Someone was telling me they read my book and she shopped her own wardrobe. She pulled out a 10-year-old Vivienne Westwood dress and put it on with a sneaker and walked to work and everyone was commenting on it. That idea — grab an evening dress and put it with a sneaker — otherwise you aren’t going to wear it. Especially since Covid, wear things straight away. Don’t buy it and hang it with the price tag still on it, take it out and put it on.

Jac + Jack is built on the premise of quality, modern, foundational pieces. What are some of the hallmarks of perennial style?

Quality fabrics, the way things feel is super important to the way you feel about clothing. Every piece of good design comes down to the fabric. You can’t fix bad fabric — you simply can’t. Unless it’s something like you’re doing a recycled plastic outerwear that is like yeah, okay cool, I get that. But for something as intimate and beautiful like this (gestures) you’ve got to start with a great fabric base.

The right pieces just have a magic about them. If you put something on and you feel really good — you feel confident and comfortable and put together. It’s how it makes you feel as much as how it feels. It’s potential. Potentially you’re going to put this on and you’ll potentially feel better and look better. It’s this magic of potential. The other nice thing about clothing is that people do buy them for occasions, like my daughter is getting married, or I’m going on a holiday. There’s something really lovely about clothes keeping memories for you and making memories for you.

What colours are you currently loving as part of your wardrobe and can you lend some tips on how to incorporate colour? 

I'm currently loving pink and green together. I like pink and turquoise together too — that’s from an interior design perspective. I was just in Milan at the design fair and there was a lot of green and pink — really strong emerald green.
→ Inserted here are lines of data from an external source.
-- ==== Sys2Proof/Laws/Bus.lean ====
section
/-! SUPPORT. The laws of the bus: routing, RAM, the windows, bank selection, the devices' history, and what an access keeps. -/

namespace Sys2Proof.Machine

theorem translate_low (p : Pages) {a : Word} (h : a.toNat < 0x8000) : translate p a = none := by
  simp [translate, h]

/-- R71 as one formula over the two windows. -/
theorem translate_window (p : Pages) {a : Word} (h : 0x8000 ≤ a.toNat) :
    translate p a = some ((if a.toNat < 0xC000 then p.lower else p.upper) * prgPageSize + a.toNat % prgPageSize) := by
  unfold translate
  split
  · omega
  · split <;> rfl

theorem Bus.read_low (b : Bus) {a : Word} (h : a.toNat < 0x8000) : b.read a = b.low.read a := by
  simp [Bus.read, translate_low _ h]

theorem Bus.read_window (b : Bus) {a : Word} (h : 0x8000 ≤ a.toNat) :
    b.read a = b.cart.prgRom.read
      ((if a.toNat < 0xC000 then b.pages.lower else b.pages.upper) * prgPageSize + a.toNat % prgPageSize) := by
  simp only [Bus.read, translate_window _ h]

theorem Bus.afterRead_low (b : Bus) {a : Word} (h : a.toNat < 0x8000) :
    b.afterRead a = { b with low := b.low.afterRead a } := by
  simp [Bus.afterRead, translate_low _ h]

/-- A read of a window has no side effect (R53). -/
theorem Bus.afterRead_window (b : Bus) {a : Word} (h : 0x8000 ≤ a.toNat) : b.afterRead a = b := by
  simp [Bus.afterRead, translate_window _ h]

/-- A read of RAM has no side effect (R56). -/
theorem Bus.afterRead_cell (b : Bus) {a : Word} {c : Nat} (h : b.low.target a = .cell c) : b.afterRead a = b := by
  unfold Bus.afterRead
  split
  · rfl
  · rw [LowBus.afterRead_cell h]

@[simp] theorem Bus.afterRead_cart (b : Bus) (a : Word) : (b.afterRead a).cart = b.cart := by
  unfold Bus.afterRead
  split <;> rfl

@[simp] theorem Bus.afterRead_pages (b : Bus) (a : Word) : (b.afterRead a).pages = b.pages := by
  unfold Bus.afterRead
  split <;> rfl

@[simp] theorem Bus.afterRead_map (b : Bus) (a : Word) : (b.afterRead a).low.map = b.low.map := by
  unfold Bus.afterRead
  split
  · rfl
  · exact LowBus.afterRead_map _ _

@[simp] theorem Bus.afterRead_ram (b : Bus) (a : Word) : (b.afterRead a).low.ram = b.low.ram := by
  unfold Bus.afterRead
  split
  · rfl
  · exact LowBus.afterRead_ram _ _

theorem Bus.write_low (cfg : Params) {a : Word} (h : a.toNat < 0x8000) (v : Byte) (b : Bus) :
    b.write cfg a v = { b with low := b.low.write a v } := by
  simp [Bus.write, h]

/-- A bus write never changes the cartridge (R55). -/
@[simp] theorem Bus.write_cart (cfg : Params) (a : Word) (v : Byte) (b : Bus) : (b.write cfg a v).cart = b.cart := by
  unfold Bus.write
  split
  · rfl
  · split <;> rfl

/-- Only a write below 0x8000 reaches `LowBus` (R54). -/
theorem Bus.write_low_eq (cfg : Params) (a : Word) (v : Byte) (b : Bus) :
    (b.write cfg a v).low = if a.toNat < 0x8000 then b.low.write a v else b.low := by
  unfold Bus.write
  split
  · rfl
  · split <;> rfl

@[simp] theorem Bus.write_map (cfg : Params) (a : Word) (v : Byte) (b : Bus) : (b.write cfg a v).low.map = b.low.map := by
  rw [Bus.write_low_eq]
  split
  · exact LowBus.write_map _ _ _
  · rfl

/-- Only a write into the control range, at 0x8000 or above, changes the bank selection (R54, R74). -/
theorem Bus.write_pages (cfg : Params) (a : Word) (v : Byte) (b : Bus) :
    (b.write cfg a v).pages =
      if 0x8000 ≤ a.toNat ∧ cfg.ctrlLo.toNat ≤ a.toNat ∧ a.toNat ≤ cfg.ctrlHi.toNat then
        bankSelect cfg.bankSelect a v b.pages b.cart.prgRomPages
      else b.pages := by
  unfold Bus.write
  split
  · rw [if_neg]; omega
  · split
    · rw [if_pos]; omega
    · rw [if_neg]; omega

/-- A write to a RAM cell, seen through the bus (R56): every address of the cell gives the byte, every other what it gave. -/
theorem Bus.read_write_cell (cfg : Params) {a : Word} (h : a.toNat < 0x8000) (v : Byte) {b : Bus} (hb : b.low.ram.wf) {c : Nat}
    (hc : b.low.target a = .cell c) (j : Word) :
    (b.write cfg a v).read j = if j.toNat < 0x8000 ∧ b.low.target j = .cell c then v else b.read j := by
  rw [Bus.write_low cfg h]
  by_cases hj : j.toNat < 0x8000
  · rw [Bus.read_low _ hj, Bus.read_low _ hj, LowBus.read_write_cell hb hc]
    simp only [hj, true_and]
  · rw [if_neg (fun e => hj e.1), Bus.read_window _ (by omega), Bus.read_window _ (by omega)]

/-- A read changes what no RAM address and no window address reads as. -/
theorem Bus.read_afterRead (b : Bus) (a : Word) {j : Word} (h : 0x8000 ≤ j.toNat ∨ ∃ c, b.low.target j = .cell c) :
    (b.afterRead a).read j = b.read j := by
  by_cases hj : j.toNat < 0x8000
  · obtain ⟨c, hc⟩ := h.resolve_left (by omega)
    by_cases ha : a.toNat < 0x8000
    · rw [Bus.afterRead_low b ha, Bus.read_low _ hj, Bus.read_low _ hj, LowBus.read_afterRead_cell a hc]
    · rw [Bus.afterRead_window b (by omega)]
  · rw [Bus.read_window _ (by omega), Bus.read_window _ (by omega)]
    simp

/-- Every device access is added to the history, and nothing else is (R56, R60). -/
theorem Bus.afterRead_history (b : Bus) (a : Word) (v : Byte) (hv : v = b.read a) :
    (b.afterRead a).low.history = b.low.history ++ [Access.read a v].filter b.low.deviceAccess := by
  by_cases ha : a.toNat < 0x8000
  · rw [Bus.afterRead_low b ha]
    rw [Bus.read_low b ha] at hv
    cases ht : b.low.target a with
    | cell c => simp [LowBus.afterRead_cell ht, LowBus.deviceAccess, ht]
    | device k => simp [LowBus.afterRead_device ht, LowBus.deviceAccess, ht, ha, hv]
  · rw [Bus.afterRead_window b (by omega)]
    cases ht : b.low.target a <;> simp [LowBus.deviceAccess, ht, ha]

theorem Bus.write_history (cfg : Params) (a : Word) (v : Byte) (b : Bus) :
    (b.write cfg a v).low.history = b.low.history ++ [Access.write a v].filter b.low.deviceAccess := by
  rw [Bus.write_low_eq]
  by_cases ha : a.toNat < 0x8000
  · rw [if_pos ha]
    cases ht : b.low.target a with
    | cell c => simp [LowBus.write_cell ht, LowBus.deviceAccess, ht]
    | device k => simp [LowBus.write_device ht, LowBus.deviceAccess, ht, ha]
  · rw [if_neg ha]
    cases ht : b.low.target a <;> simp [LowBus.deviceAccess, ht, ha]

/-- Which accesses reach a device depends on the map alone. -/
theorem LowBus.deviceAccess_congr {l m : LowBus} (h : l.map = m.map) : l.deviceAccess = m.deviceAccess := by
  funext x
  simp only [LowBus.deviceAccess, LowBus.target, h]

/-- Every `BankSelect` names banks that exist (R74 a). -/
theorem bankSelect_valid (k : Choice) (a : Word) (v : Byte) {p : Pages} {n : Nat} (h : Pages.valid p n) :
    Pages.valid (bankSelect k a v p n) n := by
  have hn : 0 < n := by have := h.1; omega
  cases k with
  | reference => exact ⟨Nat.mod_lt _ hn, h.2⟩
  | other k => exact ⟨Nat.mod_lt _ hn, Nat.mod_lt _ hn⟩

/-- Every `InitPages` names banks that exist (R70). -/
theorem initPages_valid (k : Choice) {n : Nat} (h : 0 < n) : Pages.valid (initPages k n) n := by
  cases k with
  | reference => exact ⟨h, Nat.sub_lt h Nat.one_pos⟩
  | other k => exact ⟨Nat.mod_lt _ h, Nat.mod_lt _ h⟩

/-- A bus write keeps a good bus good. -/
theorem Bus.write_wf {b : Bus} (hb : b.wf) (cfg : Params) (a : Word) (v : Byte) : (b.write cfg a v).wf where
  cart := by simpa using hb.cart
  pages := by
    rw [Bus.write_pages, Bus.write_cart]
    split
    · exact bankSelect_valid _ a v hb.pages
    · exact hb.pages
  ram_canonical := by
    rw [Bus.write_low_eq]
    split
    · exact LowBus.write_ram_wf hb.ram_canonical _ _
    · exact hb.ram_canonical
  ram_below_windows := by
    rw [Bus.write_low_eq]
    split
    · exact LowBus.write_ram_within hb.ram_below_windows (by assumption) _
    · exact hb.ram_below_windows

/-- A read keeps a good bus good. -/
theorem Bus.afterRead_wf {b : Bus} (hb : b.wf) (a : Word) : (b.afterRead a).wf where
  cart := by simpa using hb.cart
  pages := by simpa using hb.pages
  ram_canonical := by simpa using hb.ram_canonical
  ram_below_windows := by simpa using hb.ram_below_windows

/-- In a good bus `translate` stays inside the program ROM (R71). -/
theorem translate_lt {b : Bus} (hb : b.wf) {a : Word} {k : Nat} (h : translate b.pages a = some k) :
    k < b.cart.prgRomPages * prgPageSize := by
  have hm : a.toNat % prgPageSize < prgPageSize := Nat.mod_lt _ (by decide)
  have key : ∀ p, p < b.cart.prgRomPages → p * prgPageSize + a.toNat % prgPageSize < b.cart.prgRomPages * prgPageSize := by
    intro p hp
    calc p * prgPageSize + a.toNat % prgPageSize < p * prgPageSize + prgPageSize := by omega
      _ = (p + 1) * prgPageSize := by rw [Nat.succ_mul]
      _ ≤ b.cart.prgRomPages * prgPageSize := Nat.mul_le_mul_right _ hp
  unfold translate at h
  split at h
  · exact absurd h (by simp)
  · split at h <;> cases h
    · exact key _ hb.pages.1
    · exact key _ hb.pages.2

end Sys2Proof.Machine
end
Sometimes people want to embrace colour so they pick out a really colourful print — that’s a lot for people who don’t wear colour and you’ll get sick of it really quickly. You should start by colour blocking — say you have a pink pair of pants, just see what that looks like with a green or turquoise shirt. If you colour block it isn’t such a commitment. Actually, it is quite easy to do head-to-toe, just pick a colour and give it a go. Dip your toe in the water but if you’re scared maybe don’t go for a crazy print or crazy-coloured coat. Go to Pinterest and have a look at different colour combinations — orange and lavender are beautiful together, or yellow and lavender — gorgeous.